'''
-- ==== Sys2Proof/Laws/State.lean ====
section
/-! SUPPORT. What the accessors of the state read after its named updates: one lemma per field per update, true by definition,
and the read-back law of each indexed table. -/

namespace Sys2Proof.Machine

open Sys2Proof

@[simp] theorem State.put_mem (s : State) (f : Fd) (v i j : Nat) : (s.put f v i j).mem = s.mem := rfl
@[simp] theorem State.put_sys (s : State) (f : Fd) (v i j : Nat) : (s.put f v i j).sys = s.sys := rfl
@[simp] theorem State.put_flash (s : State) (f : Fd) (v i j : Nat) : (s.put f v i j).flash = s.flash := rfl
@[simp] theorem State.put_clk (s : State) (f : Fd) (v i j : Nat) : (s.put f v i j).clk = s.clk := rfl
@[simp] theorem State.put_ref (s : State) (f : Fd) (v i j : Nat) : (s.put f v i j).ref = s.ref := rfl
@[simp] theorem State.put_tim (s : State) (f : Fd) (v i j : Nat) : (s.put f v i j).tim = s.tim := rfl
@[simp] theorem State.put_pump (s : State) (f : Fd) (v i j : Nat) : (s.put f v i j).pump = s.pump := rfl
@[simp] theorem State.put_memu (s : State) (f : Fd) (v i j : Nat) : (s.put f v i j).memu = s.memu := rfl
@[simp] theorem State.put_fab (s : State) (f : Fd) (v i j : Nat) : (s.put f v i j).fab = s.fab := rfl
@[simp] theorem State.put_pair (s : State) (f : Fd) (v i j : Nat) : (s.put f v i j).pair = s.pair := rfl
@[simp] theorem State.put_route (s : State) (f : Fd) (v i j : Nat) : (s.put f v i j).route = s.route := rfl
@[simp] theorem State.put_scene (s : State) (f : Fd) (v i j : Nat) : (s.put f v i j).scene = s.scene := rfl
@[simp] theorem State.put_pop (s : State) (f : Fd) (v i j : Nat) : (s.put f v i j).pop = s.pop := rfl
@[simp] theorem State.put_objs (s : State) (f : Fd) (v i j : Nat) : (s.put f v i j).objs = s.objs := rfl
@[simp] theorem State.put_tdm (s : State) (f : Fd) (v i j : Nat) : (s.put f v i j).tdm = s.tdm := rfl
@[simp] theorem State.put_net (s : State) (f : Fd) (v i j : Nat) : (s.put f v i j).net = s.net := rfl
@[simp] theorem State.put_well (s : State) (f : Fd) (v i j : Nat) : (s.put f v i j).well = s.well := rfl
@[simp] theorem State.put_hlth (s : State) (f : Fd) (v i j : Nat) : (s.put f v i j).hlth = s.hlth := rfl
@[simp] theorem State.put_evt (s : State) (f : Fd) (v i j : Nat) : (s.put f v i j).evt = s.evt := rfl
@[simp] theorem State.put_free (s : State) (f : Fd) (v i j : Nat) : (s.put f v i j).free = s.free := rfl
@[simp] theorem State.put_pending (s : State) (f : Fd) (v i j : Nat) : (s.put f v i j).pending = s.pending := rfl

@[simp] theorem State.setDom_mem (s : State) (d : Nat) (x : Dom) : (s.setDom d x).mem = s.mem := rfl
@[simp] theorem State.setDom_sys (s : State) (d : Nat) (x : Dom) : (s.setDom d x).sys = s.sys := rfl
@[simp] theorem State.setDom_flash (s : State) (d : Nat) (x : Dom) : (s.setDom d x).flash = s.flash := rfl
@[simp] theorem State.setDom_clk (s : State) (d : Nat) (x : Dom) : (s.setDom d x).clk = s.clk := rfl
@[simp] theorem State.setDom_ref (s : State) (d : Nat) (x : Dom) : (s.setDom d x).ref = s.ref := rfl
@[simp] theorem State.setDom_pump (s : State) (d : Nat) (x : Dom) : (s.setDom d x).pump = s.pump := rfl
@[simp] theorem State.setDom_memu (s : State) (d : Nat) (x : Dom) : (s.setDom d x).memu = s.memu := rfl
@[simp] theorem State.setDom_fab (s : State) (d : Nat) (x : Dom) : (s.setDom d x).fab = s.fab := rfl
@[simp] theorem State.setDom_pair (s : State) (d : Nat) (x : Dom) : (s.setDom d x).pair = s.pair := rfl
@[simp] theorem State.setDom_route (s : State) (d : Nat) (x : Dom) : (s.setDom d x).route = s.route := rfl
@[simp] theorem State.setDom_scene (s : State) (d : Nat) (x : Dom) : (s.setDom d x).scene = s.scene := rfl
@[simp] theorem State.setDom_pop (s : State) (d : Nat) (x : Dom) : (s.setDom d x).pop = s.pop := rfl
@[simp] theorem State.setDom_objs (s : State) (d : Nat) (x : Dom) : (s.setDom d x).objs = s.objs := rfl
@[simp] theorem State.setDom_tdm (s : State) (d : Nat) (x : Dom) : (s.setDom d x).tdm = s.tdm := rfl
@[simp] theorem State.setDom_net (s : State) (d : Nat) (x : Dom) : (s.setDom d x).net = s.net := rfl
@[simp] theorem State.setDom_well (s : State) (d : Nat) (x : Dom) : (s.setDom d x).well = s.well := rfl
@[simp] theorem State.setDom_hlth (s : State) (d : Nat) (x : Dom) : (s.setDom d x).hlth = s.hlth := rfl
@[simp] theorem State.setDom_evt (s : State) (d : Nat) (x : Dom) : (s.setDom d x).evt = s.evt := rfl
@[simp] theorem State.setDom_free (s : State) (d : Nat) (x : Dom) : (s.setDom d x).free = s.free := rfl
@[simp] theorem State.setDom_pending (s : State) (d : Nat) (x : Dom) : (s.setDom d x).pending = s.pending := rfl
@[simp] theorem State.setDom_regs (s : State) (d : Nat) (x : Dom) : (s.setDom d x).regs = s.regs := rfl
@[simp] theorem State.setDom_fld (s : State) (d : Nat) (x : Dom) (f : Fd) (i j : Nat) : (s.setDom d x).fld f i j = s.fld f i j := rfl

@[simp] theorem State.setLane_mem (s : State) (n m : Nat) (x : Lane) : (s.setLane n m x).mem = s.mem := rfl
@[simp] theorem State.setLane_sys (s : State) (n m : Nat) (x : Lane) : (s.setLane n m x).sys = s.sys := rfl
@[simp] theorem State.setLane_flash (s : State) (n m : Nat) (x : Lane) : (s.setLane n m x).flash = s.flash := rfl
@[simp] theorem State.setLane_clk (s : State) (n m : Nat) (x : Lane) : (s.setLane n m x).clk = s.clk := rfl
@[simp] theorem State.setLane_ref (s : State) (n m : Nat) (x : Lane) : (s.setLane n m x).ref = s.ref := rfl
@[simp] theorem State.setLane_tim (s : State) (n m : Nat) (x : Lane) : (s.setLane n m x).tim = s.tim := rfl
@[simp] theorem State.setLane_memu (s : State) (n m : Nat) (x : Lane) : (s.setLane n m x).memu = s.memu := rfl
@[simp] theorem State.setLane_fab (s : State) (n m : Nat) (x : Lane) : (s.setLane n m x).fab = s.fab := rfl
@[simp] theorem State.setLane_pair (s : State) (n m : Nat) (x : Lane) : (s.setLane n m x).pair = s.pair := rfl
@[simp] theorem State.setLane_route (s : State) (n m : Nat) (x : Lane) : (s.setLane n m x).route = s.route := rfl
@[simp] theorem State.setLane_scene (s : State) (n m : Nat) (x : Lane) : (s.setLane n m x).scene = s.scene := rfl
@[simp] theorem State.setLane_pop (s : State) (n m : Nat) (x : Lane) : (s.setLane n m x).pop = s.pop := rfl
@[simp] theorem State.setLane_objs (s : State) (n m : Nat) (x : Lane) : (s.setLane n m x).objs = s.objs := rfl
@[simp] theorem State.setLane_tdm (s : State) (n m : Nat) (x : Lane) : (s.setLane n m x).tdm = s.tdm := rfl
@[simp] theorem State.setLane_net (s : State) (n m : Nat) (x : Lane) : (s.setLane n m x).net = s.net := rfl
@[simp] theorem State.setLane_well (s : State) (n m : Nat) (x : Lane) : (s.setLane n m x).well = s.well := rfl
@[simp] theorem State.setLane_hlth (s : State) (n m : Nat) (x : Lane) : (s.setLane n m x).hlth = s.hlth := rfl
@[simp] theorem State.setLane_evt (s : State) (n m : Nat) (x : Lane) : (s.setLane n m x).evt = s.evt := rfl
@[simp] theorem State.setLane_free (s : State) (n m : Nat) (x : Lane) : (s.setLane n m x).free = s.free := rfl
@[simp] theorem State.setLane_pending (s : State) (n m : Nat) (x : Lane) : (s.setLane n m x).pending = s.pending := rfl
@[simp] theorem State.setLane_regs (s : State) (n m : Nat) (x : Lane) : (s.setLane n m x).regs = s.regs := rfl
@[simp] theorem State.setLane_fld (s : State) (n m : Nat) (x : Lane) (f : Fd) (i j : Nat) : (s.setLane n m x).fld f i j = s.fld f i j := rfl

@[simp] theorem State.setRt_mem (s : State) (n t : Nat) (x : TaskRt) : (s.setRt n t x).mem = s.mem := rfl
@[simp] theorem State.setRt_sys (s : State) (n t : Nat) (x : TaskRt) : (s.setRt n t x).sys = s.sys := rfl
@[simp] theorem State.setRt_flash (s : State) (n t : Nat) (x : TaskRt) : (s.setRt n t x).flash = s.flash := rfl
@[simp] theorem State.setRt_clk (s : State) (n t : Nat) (x : TaskRt) : (s.setRt n t x).clk = s.clk := rfl
@[simp] theorem State.setRt_ref (s : State) (n t : Nat) (x : TaskRt) : (s.setRt n t x).ref = s.ref := rfl
@[simp] theorem State.setRt_tim (s : State) (n t : Nat) (x : TaskRt) : (s.setRt n t x).tim = s.tim := rfl
@[simp] theorem State.setRt_memu (s : State) (n t : Nat) (x : TaskRt) : (s.setRt n t x).memu = s.memu := rfl
@[simp] theorem State.setRt_fab (s : State) (n t : Nat) (x : TaskRt) : (s.setRt n t x).fab = s.fab := rfl
@[simp] theorem State.setRt_pair (s : State) (n t : Nat) (x : TaskRt) : (s.setRt n t x).pair = s.pair := rfl
@[simp] theorem State.setRt_route (s : State) (n t : Nat) (x : TaskRt) : (s.setRt n t x).route = s.route := rfl
@[simp] theorem State.setRt_scene (s : State) (n t : Nat) (x : TaskRt) : (s.setRt n t x).scene = s.scene := rfl
@[simp] theorem State.setRt_pop (s : State) (n t : Nat) (x : TaskRt) : (s.setRt n t x).pop = s.pop := rfl
@[simp] theorem State.setRt_objs (s : State) (n t : Nat) (x : TaskRt) : (s.setRt n t x).objs = s.objs := rfl
@[simp] theorem State.setRt_tdm (s : State) (n t : Nat) (x : TaskRt) : (s.setRt n t x).tdm = s.tdm := rfl
@[simp] theorem State.setRt_net (s : State) (n t : Nat) (x : TaskRt) : (s.setRt n t x).net = s.net := rfl
@[simp] theorem State.setRt_well (s : State) (n t : Nat) (x : TaskRt) : (s.setRt n t x).well = s.well := rfl
@[simp] theorem State.setRt_hlth (s : State) (n t : Nat) (x : TaskRt) : (s.setRt n t x).hlth = s.hlth := rfl
@[simp] theorem State.setRt_evt (s : State) (n t : Nat) (x : TaskRt) : (s.setRt n t x).evt = s.evt := rfl
@[simp] theorem State.setRt_free (s : State) (n t : Nat) (x : TaskRt) : (s.setRt n t x).free = s.free := rfl
@[simp] theorem State.setRt_pending (s : State) (n t : Nat) (x : TaskRt) : (s.setRt n t x).pending = s.pending := rfl
@[simp] theorem State.setRt_regs (s : State) (n t : Nat) (x : TaskRt) : (s.setRt n t x).regs = s.regs := rfl
@[simp] theorem State.setRt_fld (s : State) (n t : Nat) (x : TaskRt) (f : Fd) (i j : Nat) : (s.setRt n t x).fld f i j = s.fld f i j := rfl

@[simp] theorem State.setCand_mem (s : State) (n : Nat) (c : Cand) : (s.setCand n c).mem = s.mem := rfl
@[simp] theorem State.setCand_sys (s : State) (n : Nat) (c : Cand) : (s.setCand n c).sys = s.sys := rfl
@[simp] theorem State.setCand_flash (s : State) (n : Nat) (c : Cand) : (s.setCand n c).flash = s.flash := rfl
@[simp] theorem State.setCand_clk (s : State) (n : Nat) (c : Cand) : (s.setCand n c).clk = s.clk := rfl
@[simp] theorem State.setCand_tim (s : State) (n : Nat) (c : Cand) : (s.setCand n c).tim = s.tim := rfl
@[simp] theorem State.setCand_pump (s : State) (n : Nat) (c : Cand) : (s.setCand n c).pump = s.pump := rfl
@[simp] theorem State.setCand_memu (s : State) (n : Nat) (c : Cand) : (s.setCand n c).memu = s.memu := rfl
@[simp] theorem State.setCand_fab (s : State) (n : Nat) (c : Cand) : (s.setCand n c).fab = s.fab := rfl
@[simp] theorem State.setCand_pair (s : State) (n : Nat) (c : Cand) : (s.setCand n c).pair = s.pair := rfl
@[simp] theorem State.setCand_route (s : State) (n : Nat) (c : Cand) : (s.setCand n c).route = s.route := rfl
@[simp] theorem State.setCand_scene (s : State) (n : Nat) (c : Cand) : (s.setCand n c).scene = s.scene := rfl
@[simp] theorem State.setCand_pop (s : State) (n : Nat) (c : Cand) : (s.setCand n c).pop = s.pop := rfl
@[simp] theorem State.setCand_objs (s : State) (n : Nat) (c : Cand) : (s.setCand n c).objs = s.objs := rfl
@[simp] theorem State.setCand_tdm (s : State) (n : Nat) (c : Cand) : (s.setCand n c).tdm = s.tdm := rfl
@[simp] theorem State.setCand_net (s : State) (n : Nat) (c : Cand) : (s.setCand n c).net = s.net := rfl
@[simp] theorem State.setCand_well (s : State) (n : Nat) (c : Cand) : (s.setCand n c).well = s.well := rfl
@[simp] theorem State.setCand_hlth (s : State) (n : Nat) (c : Cand) : (s.setCand n c).hlth = s.hlth := rfl
@[simp] theorem State.setCand_evt (s : State) (n : Nat) (c : Cand) : (s.setCand n c).evt = s.evt := rfl
@[simp] theorem State.setCand_free (s : State) (n : Nat) (c : Cand) : (s.setCand n c).free = s.free := rfl
@[simp] theorem State.setCand_pending (s : State) (n : Nat) (c : Cand) : (s.setCand n c).pending = s.pending := rfl
@[simp] theorem State.setCand_regs (s : State) (n : Nat) (c : Cand) : (s.setCand n c).regs = s.regs := rfl
@[simp] theorem State.setCand_fld (s : State) (n : Nat) (c : Cand) (f : Fd) (i j : Nat) : (s.setCand n c).fld f i j = s.fld f i j := rfl

@[simp] theorem State.setPulse_mem (s : State) (n : Nat) (p : Pulse) : (s.setPulse n p).mem = s.mem := rfl
@[simp] theorem State.setPulse_sys (s : State) (n : Nat) (p : Pulse) : (s.setPulse n p).sys = s.sys := rfl
@[simp] theorem State.setPulse_flash (s : State) (n : Nat) (p : Pulse) : (s.setPulse n p).flash = s.flash := rfl
@[simp] theorem State.setPulse_clk (s : State) (n : Nat) (p : Pulse) : (s.setPulse n p).clk = s.clk := rfl
@[simp] theorem State.setPulse_tim (s : State) (n : Nat) (p : Pulse) : (s.setPulse n p).tim = s.tim := rfl
@[simp] theorem State.setPulse_pump (s : State) (n : Nat) (p : Pulse) : (s.setPulse n p).pump = s.pump := rfl
@[simp] theorem State.setPulse_memu (s : State) (n : Nat) (p : Pulse) : (s.setPulse n p).memu = s.memu := rfl
@[simp] theorem State.setPulse_fab (s : State) (n : Nat) (p : Pulse) : (s.setPulse n p).fab = s.fab := rfl
@[simp] theorem State.setPulse_pair (s : State) (n : Nat) (p : Pulse) : (s.setPulse n p).pair = s.pair := rfl
@[simp] theorem State.setPulse_route (s : State) (n : Nat) (p : Pulse) : (s.setPulse n p).route = s.route := rfl
@[simp] theorem State.setPulse_scene (s : State) (n : Nat) (p : Pulse) : (s.setPulse n p).scene = s.scene := rfl
@[simp] theorem State.setPulse_pop (s : State) (n : Nat) (p : Pulse) : (s.setPulse n p).pop = s.pop := rfl
@[simp] theorem State.setPulse_objs (s : State) (n : Nat) (p : Pulse) : (s.setPulse n p).objs = s.objs := rfl
@[simp] theorem State.setPulse_tdm (s : State) (n : Nat) (p : Pulse) : (s.setPulse n p).tdm = s.tdm := rfl
@[simp] theorem State.setPulse_net (s : State) (n : Nat) (p : Pulse) : (s.setPulse n p).net = s.net := rfl
@[simp] theorem State.setPulse_well (s : State) (n : Nat) (p : Pulse) : (s.setPulse n p).well = s.well := rfl
@[simp] theorem State.setPulse_hlth (s : State) (n : Nat) (p : Pulse) : (s.setPulse n p).hlth = s.hlth := rfl
@[simp] theorem State.setPulse_evt (s : State) (n : Nat) (p : Pulse) : (s.setPulse n p).evt = s.evt := rfl
@[simp] theorem State.setPulse_free (s : State) (n : Nat) (p : Pulse) : (s.setPulse n p).free = s.free := rfl
@[simp] theorem State.setPulse_pending (s : State) (n : Nat) (p : Pulse) : (s.setPulse n p).pending = s.pending := rfl
@[simp] theorem State.setPulse_regs (s : State) (n : Nat) (p : Pulse) : (s.setPulse n p).regs = s.regs := rfl
@[simp] theorem State.setPulse_fld (s : State) (n : Nat) (p : Pulse) (f : Fd) (i j : Nat) : (s.setPulse n p).fld f i j = s.fld f i j := rfl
'''
# INSTRUCTIONS TO FOLLOW
Every line with "pump" in it should be copied from the entries.

# SOLUTION FOR THIS EXERCISE
@[simp] theorem State.put_pump (s : State) (f : Fd) (v i j : Nat) : (s.put f v i j).pump = s.pump := rfl
@[simp] theorem State.setDom_pump (s : State) (d : Nat) (x : Dom) : (s.setDom d x).pump = s.pump := rfl
@[simp] theorem State.setCand_pump (s : State) (n : Nat) (c : Cand) : (s.setCand n c).pump = s.pump := rfl
@[simp] theorem State.setPulse_pump (s : State) (n : Nat) (p : Pulse) : (s.setPulse n p).pump = s.pump := rfl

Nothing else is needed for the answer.